​Volunteers prepare to transport packed boxes of food and other relief materials to the site for distribution for those in need at Ikotun Egbe, in Alimosho Community area of Lagos State on June 7, 2020.
Volunteers prepare to transport packed boxes of food and other relief materials to the site for distribution for those in need at Ikotun Egbe, in Alimosho Community area of Lagos State on June 7, 2020.
Photo by Olukayode Jaiyeola/NurPhoto via Getty Images

The Fatal Consequences of Nigeria’s Economic Crisis

Rising inflation and food prices drive desperate measures in Nigeria, causing tragic stampedes while NGOs struggle to provide humanitarian assistance.

Nigeria is battling historically high levels of general inflation and soaring food prices, stemming from the battered value of the naira and the drastic increase in fuel prices that took effect shortly after President Bola Tinubu took office. Now, individuals and households need more money to afford basic food items, in an economy that has greatly reduced the purchasing power of many Nigerians.

In its economic outlook for 2024, PwC predicted that the poverty level in Nigeria will increase to about 39 percent. This is after the World Bank stated that the number of poor people in Nigeria rose by 24 million between 2018 and 2023. This means more Nigerians will be vulnerable to injuries and even death at charity and subsidy-related events.

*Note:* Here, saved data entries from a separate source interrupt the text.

/-! PROOF. The operating modes (spec/60_exceptions.md R283). Every operation is `ModeChecked`: a body that touches neither
LOCKED nor ILLEGAL, behind the mode check; what an operation answers in a mode that accepts it, and in one that does not,
is read off that. Who changes the mode is read off the frame `writes`: RELOAD_BEGIN, and RELOAD_END past its refusals. -/

namespace Sys2Proof.Machine

variable {p : Config.Params}

/-! ## The mode check of every operation -/

/-- In a mode that accepts it `i` is a body on the started state that keeps LOCKED and ILLEGAL as they are; in any other
it is LOCKED and nothing else (R283). -/
def ModeChecked (p : Config.Params) (i : Instr) : Prop :=
  ∃ body : State.Of p → Host.Outcome (State.Of p) Fault Refusal,
    (∀ u v, body u = .next v → KeepsRefusal u v) ∧
    ∀ s, execOf p i s =
      if accepts s.mode i then body (s.startOp i.resp) else .next (s.answered i.resp Flag.locked.mask [])

section

variable {i : Instr}

theorem ModeChecked.inRun {body : State.Of p → Host.Outcome (State.Of p) Fault Refusal}
    (hrun : accepts .run i = true) (hconfig : accepts .config i = false)
    (he : ∀ s, execOf p i s = Machine.inRun i.resp s body) (hb : ∀ u v, body u = .next v → KeepsRefusal u v) :
    ModeChecked p i := by
  refine ⟨body, hb, fun s => ?_⟩
  rw [he s]
  cases hm : s.mode with
  | run => rw [if_pos hrun, inRun_of_run hm]
  | config => rw [if_neg (ne_true_of_eq_false hconfig), inRun_of_config hm]

theorem ModeChecked.inConfig {body : State.Of p → Host.Outcome (State.Of p) Fault Refusal}
    (hconfig : accepts .config i = true) (hrun : accepts .run i = false)
    (he : ∀ s, execOf p i s = Machine.inConfig i.resp s body) (hb : ∀ u v, body u = .next v → KeepsRefusal u v) :
    ModeChecked p i := by
  refine ⟨body, hb, fun s => ?_⟩
  rw [he s]
  cases hm : s.mode with
  | run => rw [if_neg (ne_true_of_eq_false hrun), inConfig_of_run hm]
  | config => rw [if_pos hconfig, inConfig_of_config hm]

theorem keepsRefusal_of_next {f : State.Of p → State.Of p} (hf : ∀ u, KeepsRefusal u (f u)) (u v : State.Of p)
    (h : (.next (f u) : Host.Outcome (State.Of p) Fault Refusal) = .next v) : KeepsRefusal u v :=
  Host.Outcome.next.inj h ▸ hf u

theorem ModeChecked.inRun_next {f : State.Of p → State.Of p} (hrun : accepts .run i = true)
    (hconfig : accepts .config i = false) (he : ∀ s, execOf p i s = Machine.inRun i.resp s fun u => .next (f u))
    (hf : ∀ u, KeepsRefusal u (f u)) : ModeChecked p i := .inRun hrun hconfig he (keepsRefusal_of_next hf)

theorem ModeChecked.inConfig_next {f : State.Of p → State.Of p} (hconfig : accepts .config i = true)
    (hrun : accepts .run i = false) (he : ∀ s, execOf p i s = Machine.inConfig i.resp s fun u => .next (f u))
    (hf : ∀ u, KeepsRefusal u (f u)) : ModeChecked p i := .inConfig hconfig hrun he (keepsRefusal_of_next hf)

/-- An operation that both modes accept. -/
theorem ModeChecked.always {f : State.Of p → State.Of p} (hrun : accepts .run i = true)
    (hconfig : accepts .config i = true) (he : ∀ s, execOf p i s = .next (f (s.startOp i.resp)))
    (hf : ∀ u, KeepsRefusal u (f u)) : ModeChecked p i := by
  have haccepts (m : Mode) : accepts m i = true := by
    cases m with
    | run => exact hrun
    | config => exact hconfig
  exact ⟨fun u => .next (f u), keepsRefusal_of_next hf, fun s => (he s).trans (if_pos (haccepts s.mode)).symm⟩

theorem ModeChecked.execOf_of_refused {s : State.Of p} (h : ModeChecked p i) (ha : accepts s.mode i = false) :
    execOf p i s = .next (s.answered i.resp Flag.locked.mask []) := by
  obtain ⟨body, -, he⟩ := h
  rw [he s, if_neg (ne_true_of_eq_false ha)]

/-- An operation starts with every flag clear (R45) and an accepted one does not set LOCKED. -/
theorem ModeChecked.not_locked_of_accepted {s t : State.Of p} (hi : ModeChecked p i) (ha : accepts s.mode i = true)
    (h : execOf p i s = .next t) : Flag.locked.isSet t.flags = false := by
  obtain ⟨body, hb, he⟩ := hi
  rw [he s, if_pos ha] at h
  obtain ⟨hlocked, -⟩ := hb _ t h
  have hstart : Flag.locked.isSet (s.startOp i.resp).flags = false := by simp [Flag.isSet]
  exact hlocked.trans hstart

end

/-- The range or precondition check of the common gating, then the bus and the transaction (R121). -/
theorem ite_invalid_gated_keepsRefusal {c : Prop} [Decidable c] {s : State.Of p} {act : State.Of p → State.Of p}
    (hact : (act s).flags = s.flags) : KeepsRefusal s (if c then s.raise .invalid else s.gated act) := by
  split
  · exact raise_keepsRefusal .invalid s
  · exact gated_keepsRefusal (.of_flags hact)

theorem ccEnable_modeChecked (r : Resp) (band : BitVec 2) : ModeChecked p (.ccEnable r band) := by
  refine .inRun_next rfl rfl (fun s => show execCcEnable r band s = _ from rfl) fun u => ?_
  split
  · exact raise_keepsRefusal .invalid u
  next b _ => exact ite_invalid_gated_keepsRefusal (enableCarrierNow_flags b u)

theorem ccDisable_modeChecked (r : Resp) : ModeChecked p (.ccDisable r) := by
  refine .inRun_next rfl rfl (fun s => show execCcDisable r s = _ from rfl) fun u => ?_
  split
  · exact .refl u
  · exact gated_keepsRefusal (disableCarrierNow_keepsRefusal u)

/-- Every operation is a body behind the mode check. -/
theorem modeChecked_of_isOperation (p : Config.Params) {i : Instr} (ho : i.isOperation = true) : ModeChecked p i := by
  cases i with
  | nop r => exact .always (f := fun u => u) rfl rfl (fun _ => rfl) .refl
  | readerClaim r =>
    exact .always (f := fun u => { u with claimedByReader := true }) rfl rfl (fun _ => rfl) fun _ => .of_flags rfl
  | readerRelease r =>
    exact .always (f := fun u => State.Of.drainDeferred { u with claimedByReader := false }) rfl rfl
      (fun _ => rfl) fun u => drainDeferred_keepsRefusal { u with claimedByReader := false }
  | reloadBegin r =>
    exact .always (f := fun u => { u with mode := .config }) rfl rfl (fun _ => rfl) fun _ => .of_flags rfl
  | tickMorse r => exact .inRun rfl rfl (fun _ => rfl) fun _ _ => tickMorseBody_keepsRefusal
  | tickMod r => exact .inRun rfl rfl (fun _ => rfl) fun _ _ => tickModBody_keepsRefusal
  | evalWindow r now => exact .inRun_next rfl rfl (fun _ => rfl) (evalWindowBody_keepsRefusal now)
  | evalSlot r minute => exact .inRun rfl rfl (fun _ => rfl) fun _ _ => evalSlotBody_keepsRefusal
  | synSetfreq | synSetamp => exact .inRun_next rfl rfl (fun _ => rfl) fun _ => ite_invalid_gated_keepsRefusal rfl
  | synKeyon r => exact .inRun_next rfl rfl (fun _ => rfl) keyOn_keepsRefusal
  | synKeyoff r => exact .inRun_next rfl rfl (fun _ => rfl) keyOff_keepsRefusal
  | synPwrdown r =>
    exact .inRun_next rfl rfl (fun s => show execSynPwrdown r s = _ from rfl) fun u =>
      ite_invalid_gated_keepsRefusal (powerDownNow_flags u)
  | synPwrup r => exact .inRun_next rfl rfl (fun _ => rfl) fun _ => gated_keepsRefusal (.of_flags rfl)
  | ccEnable r band => exact ccEnable_modeChecked r band
  | ccDisable r => exact ccDisable_modeChecked r
  | reloadEnd r => exact .inConfig rfl rfl (fun _ => rfl) fun _ _ => reloadEndBody_keepsRefusal
  | cfgWpm r value => exact .inConfig_next rfl rfl (fun _ => rfl) (setCfgWpm_keepsRefusal value)
  | cfgMorseEn r en =>
    exact .inConfig_next (f := fun u => { u with cfgMorseEn := en }) rfl rfl (fun _ => rfl) fun _ => .of_flags rfl
  | cfgModEn r en =>
    exact .inConfig_next (f := fun u => { u with cfgModEn := en }) rfl rfl (fun _ => rfl) fun _ => .of_flags rfl
  | cfgProgLen | cfgProgSym | cfgModTab | cfgFreq | cfgAmp | cfgSlot | cfgWinStart | cfgWinStop =>
    exact .inConfig_next rfl rfl (fun _ => rfl) fun _ => ite_invalid_keepsRefusal rfl
  | dot | dash | lsp | wsp => exact absurd ho (by decide)

/-! ## Who changes the mode -/

section

variable {i : Instr} {r : Resp} {s t : State.Of p}

/-- The mode is owned by the reload bracket. -/
theorem writes_mode (h₁ : ∀ r, i ≠ .reloadBegin r) (h₂ : ∀ r, i ≠ .reloadEnd r) : (writes i s t).mode = s.mode := by
  cases i with
  | reloadBegin r => exact absurd rfl (h₁ r)
  | reloadEnd r => exact absurd rfl (h₂ r)
  | _ => rfl

/-- RELOAD_END changes the mode past its refusals only (R245): from CONFIG to RUN, on a free bus, with its transactions
done. -/
theorem execReloadEnd_changes_mode (h : execReloadEnd r s = .next t) (hne : t.mode ≠ s.mode) :
    s.claimedByReader = false ∧ r.synOk = true ∧ t.mode = .run := by
  have hrefused (f : BitVec 8) : t ≠ s.answered r f [] := fun e => hne (e ▸ rfl)
  obtain ⟨hm, hb⟩ | ⟨-, hlocked⟩ := inConfig_next h
  · have hfree : s.claimedByReader = false := eq_false_of_ne_true fun hc =>
      hrefused _ (Host.Outcome.next.inj (hb.symm.trans (reloadEndBody_startOp_of_claimed hc)))
    have hdone : r.synOk = true := eq_true_of_ne_false fun ho =>
      hrefused _ (Host.Outcome.next.inj (hb.symm.trans (reloadEndBody_startOp_of_failed hfree ho)))
    refine ⟨hfree, hdone, ?_⟩
    cases ht : t.mode with
    | run => rfl
    | config => exact absurd (ht.trans hm.symm) hne
  · exact absurd hlocked (hrefused _)

end

/-- Settles O10: the two clauses about acceptance are the mode check of `ModeChecked`, and the mode is changed by the
reload bracket only. -/
theorem modesAcceptAndLock : Obligations.ModesAcceptAndLock := by
  refine ⟨rfl, fun i s ho ha => ?_, fun i s t ho ha h => ?_, fun i s t _ h hne => ?_⟩
  · rw [exec_eq_execOf]
    exact (modeChecked_of_isOperation Config.params ho).execOf_of_refused ha
  · rw [exec_eq_execOf] at h
    exact (modeChecked_of_isOperation Config.params ho).not_locked_of_accepted ha h
  · rw [exec_eq_execOf] at h
    by_cases hbegin : ∃ r, i = .reloadBegin r
    · obtain ⟨r, rfl⟩ := hbegin
      cases h
      exact .inl ⟨r, rfl, rfl⟩
    by_cases hend : ∃ r, i = .reloadEnd r
    · obtain ⟨r, rfl⟩ := hend
      exact .inr ⟨r, rfl, execReloadEnd_changes_mode h hne⟩
    · have hw : t = writes i s t := execOf_writes h
      have hkept := writes_mode (s := s) (t := t) (not_exists.1 hbegin) (not_exists.1 hend)
      exact absurd ((congrArg State.Of.mode hw).trans hkept) hne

Making things worse is that charity organizations and non-governmental organizations are also finding it harder to fulfill their missions due to the spike in prices. “We used to go on field dropoffs regularly but that has reduced recently because donations keep coming in but the amount of things we can buy with the money we get has reduced,” says Felicity, a field officer at an Abuja-based NGO who gave an interview on the condition that her full name not be published.

Recently, seven people died in a stampede in Bauchi, northeastern Nigeria, during a charity event. The deceased, four women and three young girls, were amongst dozens of people who had gone to the house of a prominent, local businessman who had invited less privileged members of the community to receive charitable donations of ₦5,000 (less than $4).

The invitation drew in lots of people, mainly women and young girls, resulting in a frenzy that led to the deaths. No injuries have been reported so far. These casualties are part of a string of worst-case happenings, as the biting economic situation in Nigeria pushes many to latch onto any charity openings or subsidization events.

In Yaba, a central area in the commerce capital Lagos, at least seven people were trampled to death in a stampede, during a fire sale of 25kg bags of rice. Sold for ₦10,000 ($7) per bag, the sale attracted a long line of buyers due to its drastically lower price – the same bag of rice currently retails for about ₦40,000 (less than $29). Going into the evening, many in the long queue were anxious to buy the subsidized rice, and there were already hushes that there were not enough bags to go around, since the sale had been going on since morning. The ensuing chaos led to an unconfirmed number of deaths and injuries.

Felicity says the organization she works for primarily caters to dozens of homeless shelters in Northern Nigeria, delivering food items and basic household items like soap, sanitary pads and clothes. “Especially with food, we buy things in smaller quantities now,” she says. “Two to three years ago, we could drop two big bags of rice in one place, but we don’t do that anymore.”

In addition to their own mission, Felicity’s organization has helped coordinate aid drops from a few international aid organizations, including the UNHCR, and she believes Nigeria is in the midst of a, “not-so-mild,” humanitarian crisis, adding that local charitable organizations are also being pushed by the country’s economic situation.

Michael Sunbola, founder of Lagos Food Bank, recently told Reuters that the facility’s major donor had cut supplies by 93 percent. This means the food bank has scaled down on what it gives to those who come to the warehouse, while also narrowing its focus to, “women from the age of 50.”

There’s also the security aspect in Nigeria’s northern region, due to insurgent attacks and public pushback from some individuals who believe many NGOs in the region are, “paint(ing) the country bad with fake narratives to get foreign grants,” according to X user @Kayloaded1.

A faceless, self-proclaimed investigative journalist, known by just their X handle, @PIDOMNIGERIA, made yet-to-be-substantiated claims accusing the United Nations High Commission for Refugees (UNHCR) of supplying arms to Boko Haram insurgents, stating that “NGOs & international aid organizations in the Northest [sic] must be investigated.”

“What happened in Bauchi is very unfortunate,” Felicity says. “But it’s just a glimpse of the desperation in Nigeria right now because other things like that have definitely happened and they didn’t get to the media. The only way it stops happening is if our economy becomes better and no one can guarantee that.”